Herceptin, which is owned by Genetech, (a subsidiary of Roche) was the subject of a massive campaign last year, which we had blogged about over here, where civil society groups had petitioned the government to adopt policies to reduce the price of this drug. Like we had mentioned earlier, Herceptin originally used to be priced at Rs. 1,10,000 per dose and a breast cancer patient ordinarily requires between 18-20 doses. That used to come to between Rs 22,00,000 – Rs. 25,00,000. The price was subsequently reduced marginally to Rs. 75,000 per dose. The total treatment cost then comes to almost Rs. 15,00,000. Like I have stated earlier on this blog, this is way beyond any medical insurance policy offered to middle class Indian families which are allegedly the target of Big Pharma. (The Indian Express is wrong when it mentions the price of Herceptin as Rs. 50,000 per dose.) More importantly, we were speculating that no Indian company had yet secured the approvals or the technology to manufacture Herceptin. There was some news in the market that Biocon was poised to enter the market this year with a bio-similar of Herceptin. Other companies like Dr. Reddy’s have demonstrated the capacity to manufacture biological. It will be interesting to see which company actually makes a move for the final CLs.

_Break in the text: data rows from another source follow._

-- ==== Sys2Proof/Machine/Ring.lean ====
section
/-! DEFINITION. Rings (R211-R215). -/
namespace Sys2Proof.Machine

/-! ## Ranges in a context's own banks -/

/-- Every byte of `[va, va + n)` lies in a declared bank whose role is scratchpad or operand buffer. -/
def Ctx.ownRange (c : Ctx) (va n : Nat) : Bool :=
  va + n ≤ 2 ^ 19 && (List.range ((va + n + 2 ^ 14 - 1) / 2 ^ 14)).all fun i =>
    i < va / 2 ^ 14 || (i < c.decl.banks.length && c.role i % 2 = 0)

/-- Bytes of a range that `ownRange` accepts, in the order of their addresses. -/
def State.ownBytes (s : State) (c : Ctx) (va : Nat) : Nat → List Byte
  | 0 => []
  | n + 1 =>
    (match c.ownBank va with | .ok k => s.mem.read k | .error _ => 0) :: State.ownBytes s c (va + 1) n

/-- Write bytes of such a range. -/
def State.putOwn (s : State) (c : Ctx) (va : Nat) : List Byte → State
  | [] => s
  | b :: t => State.putOwn (match c.ownBank va with | .ok k => { s with mem := s.mem.write k b } | .error _ => s) c (va + 1) t

/-! ## Rings -/

def State.ring (s : State) (core q : Nat) : Ring := (s.core core).ring q
def State.modRing (s : State) (core q : Nat) (f : Ring → Ring) : State :=
  s.modCore core fun c => { c with rings := c.rings.set q (f (c.ring q)) }

def Ring.n (r : Ring) : Nat := 2 ^ r.log2n
/-- A difference of counters modulo 2^32. -/
def cdiff (a b : Nat) : Nat := (a + 2 ^ 32 - b % 2 ^ 32) % 2 ^ 32
/-- Address of a slot in the defining context's banks (R211). -/
def Ring.addr (r : Ring) (p : Nat) : Nat := r.base + p % r.n * r.entryb
/-- Key of a byte of a slot, through the bank map that `rgdef` recorded (R212). -/
def Ring.key (r : Ring) (core p off : Nat) : Nat :=
  let va := r.addr p + off
  bankKey core (r.banks.getD (va / 2 ^ 14) 0) (va % 2 ^ 14)
/-- The slot is reserved. -/
def Ring.reserved (r : Ring) (p : Nat) : Bool := cdiff p r.cons < cdiff r.rsv r.cons
/-- The slot has been published. -/
def Ring.published (r : Ring) (p : Nat) : Bool := cdiff p r.cons < cdiff r.prod r.cons || r.marks.contains (p % 2 ^ 32)

/-- PROD passes the marked slots, at most `fuel` of them. -/
def Ring.drainMarks (r : Ring) : Nat → Ring
  | 0 => r
  | fuel + 1 =>
    if r.marks.contains r.prod then
      Ring.drainMarks { r with marks := r.marks.erase r.prod, prod := (r.prod + 1) % 2 ^ 32 } fuel
    else r

/-- Publish `n` slots from `p` on (R213). -/
def Ring.publish (r : Ring) (p n : Nat) : Ring :=
  Ring.drainMarks { r with marks := r.marks ++ (List.range n).map fun i => (p + i) % 2 ^ 32 } r.n

/-- Entry bytes of the slot at counter `p`. -/
def State.slotBytes (s : State) (core : Nat) (r : Ring) (p n : Nat) : List Byte :=
  (List.range n).map fun i => s.mem.read (r.key core p i)
/-- Write bytes into the slot at counter `p`. -/
def State.putSlot (s : State) (core : Nat) (r : Ring) (p : Nat) (bs : List Byte) : State :=
  { s with mem := ((List.range bs.length).zip bs).foldl (fun m e => m.write (r.key core p e.1) e.2) s.mem }

/-- `RINGOV` (R215). -/
def ringInfo (async : Bool) (reason q : Nat) : Word :=
  BitVec.ofNat 64 ((if async then 2 ^ 63 else 0) + reason * 256 + q % 16)
def ringov {α : Type} (reason q : Nat) : M α := trap cRINGOV (ringInfo false reason q)

/-- The ring of this core, which must be defined (R214). -/
def needRing (q : Nat) : M Ring := do
  let s ← get
  let r := s.ring s.cx.id.core q
  if r.defd then pure r else ringov 8 q

def setRing (q : Nat) (r : Ring) : M Unit := modify fun s => s.modRing s.cx.id.core q fun _ => r

/-! ## Ring instructions (R212-R214) -/

/-- A legal definition (R211, R212). -/
def ringDefOk (c : Ctx) (base cfg : Nat) : Bool :=
  let e := cfg / 2 ^ 16 % 2 ^ 16
  let g := cfg / 2 ^ 12 % 16
  cfg / 2 ^ 32 = 0 && cfg % 2 ^ 12 = 0 && e % 8 = 0 && 8 ≤ e && e ≤ 16384 && g ≤ 12 && base % 128 = 0 &&
    base < 2 ^ 19 && c.ownRange base (e * 2 ^ g)

def execRgdef (q : Nat) (a b : Src) (s : State) := run (do
  notInDrain
  let base ← readS a
  let cfg ← readS b
  let s ← get
  if (s.ring s.cx.id.core q).engine != 0 then ringov 5 q
  if !ringDefOk s.cx base.toNat cfg.toNat then ringov 6 q
  freeS a
  freeS b
  setRing q { Ring.undef with defd := true, base := base.toNat, entryb := cfg.toNat / 2 ^ 16 % 2 ^ 16,
                              log2n := cfg.toNat / 2 ^ 12 % 16, owner := s.cx.cid, banks := s.cx.decl.banks }
  advance) s

def execRgrsv (d q : Nat) (b : Src) (s : State) := run (do
  notInDrain
  let r ← needRing q
  let n := (← readS b).toNat
  if n = 0 || r.n < n then ringov 1 q
  freeS b
  if r.n < cdiff r.rsv r.cons + n then writeS d (BitVec.allOnes 64)
  else do
    writeS d (BitVec.ofNat 64 r.rsv)
    setRing q { r with rsv := (r.rsv + n) % 2 ^ 32 }
  advance) s

def execRgpub (q : Nat) (a b : Src) (s : State) := run (do
  notInDrain
  let r ← needRing q
  let p := (← readS a).toNat % 2 ^ 32
  let n := (← readS b).toNat
  if n = 0 || r.n < n || (List.range n).any fun i => !r.reserved (p + i) || r.published (p + i) then ringov 2 q
  needReleased false
  freeS a
  freeS b
  setRing q (r.publish p n)
  advance) s

def execRgcon (d q : Nat) (b : Src) (s : State) := run (do
  notInDrain
  let r ← needRing q
  if r.engine != 0 then ringov 4 q
  let n := (← readS b).toNat
  if n = 0 || r.n < n then ringov 3 q
  freeS b
  if cdiff r.prod r.cons < n then writeS d (BitVec.allOnes 64)
  else do
    writeS d (BitVec.ofNat 64 r.cons)
    setRing q { r with cons := (r.cons + n) % 2 ^ 32 }
  advance) s

/-- The descriptor word (R211). -/
def Ring.desc (r : Ring) : Word :=
  BitVec.ofNat 64 (r.engine * 2 ^ 61 + r.base * 2 ^ 32 + r.entryb * 2 ^ 16 + r.log2n * 2 ^ 12 + 1)

def execRgst (op : RgOp) (d q : Nat) (b : Src) (s : State) := run (do
  notInDrain
  let r ← needRing q
  match op with
  | .desc => writeS d r.desc
  | .prod => writeS d (BitVec.ofNat 64 r.prod)
  | .rsv => writeS d (BitVec.ofNat 64 r.rsv)
  | .cons => writeS d (BitVec.ofNat 64 r.cons)
  | .addr => do
    let x ← readS b
    freeS b
    writeS d (BitVec.ofNat 64 (r.addr x.toNat))
  advance) s

end Sys2Proof.Machine
end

The patents for the remaining two drugs – Ixabepilone and Dastinib are owned by Bristol Myers Squibbs (BMS). Dastinib is already the subject of considerable patent litigation before the Delhi High Court, where BMS has sued a number of companies including NATCO. The Indian Express has reported the costs of these drugs at Rs. 80,000 and Rs. 15,000 per dose. It will now be possible for companies like NATCO to approach the Controller General for CLs as a matter of right.
If these reports are true and I find no reason to suspect the Indian Express, the news could serve as a very rude wake up call for some constituents of Big Pharma, which have refused to take into consideration the realities of the Indian market. It should be noted that other companies like GSK, which have massively cut the prices of their patented drugs like Tykerb (targeted at breast cancer) have been excluded from the recent announcement, despite the fact that Indian companies are interested in manufacturing Tykerb. Companies like Roche have cut the prices of Herceptin in the past but the price cut has been a joke since the entire dosage still costs Rs. 15 lakhs. As for BMS, I’m unaware of any pricing cuts for the Indian market. News of these new CLs come close on the heels of a series of patent revocations and oppositions to Big Pharma’s Indian patents.
The most common reaction from Big Pharma is to cry foul and threaten the Indian Government about the repercussions of its decisions to issue CLs. Those threats have rarely worked in the past and are unlikely to work in the future. It is time for Big Pharma to change its policy and tack towards India.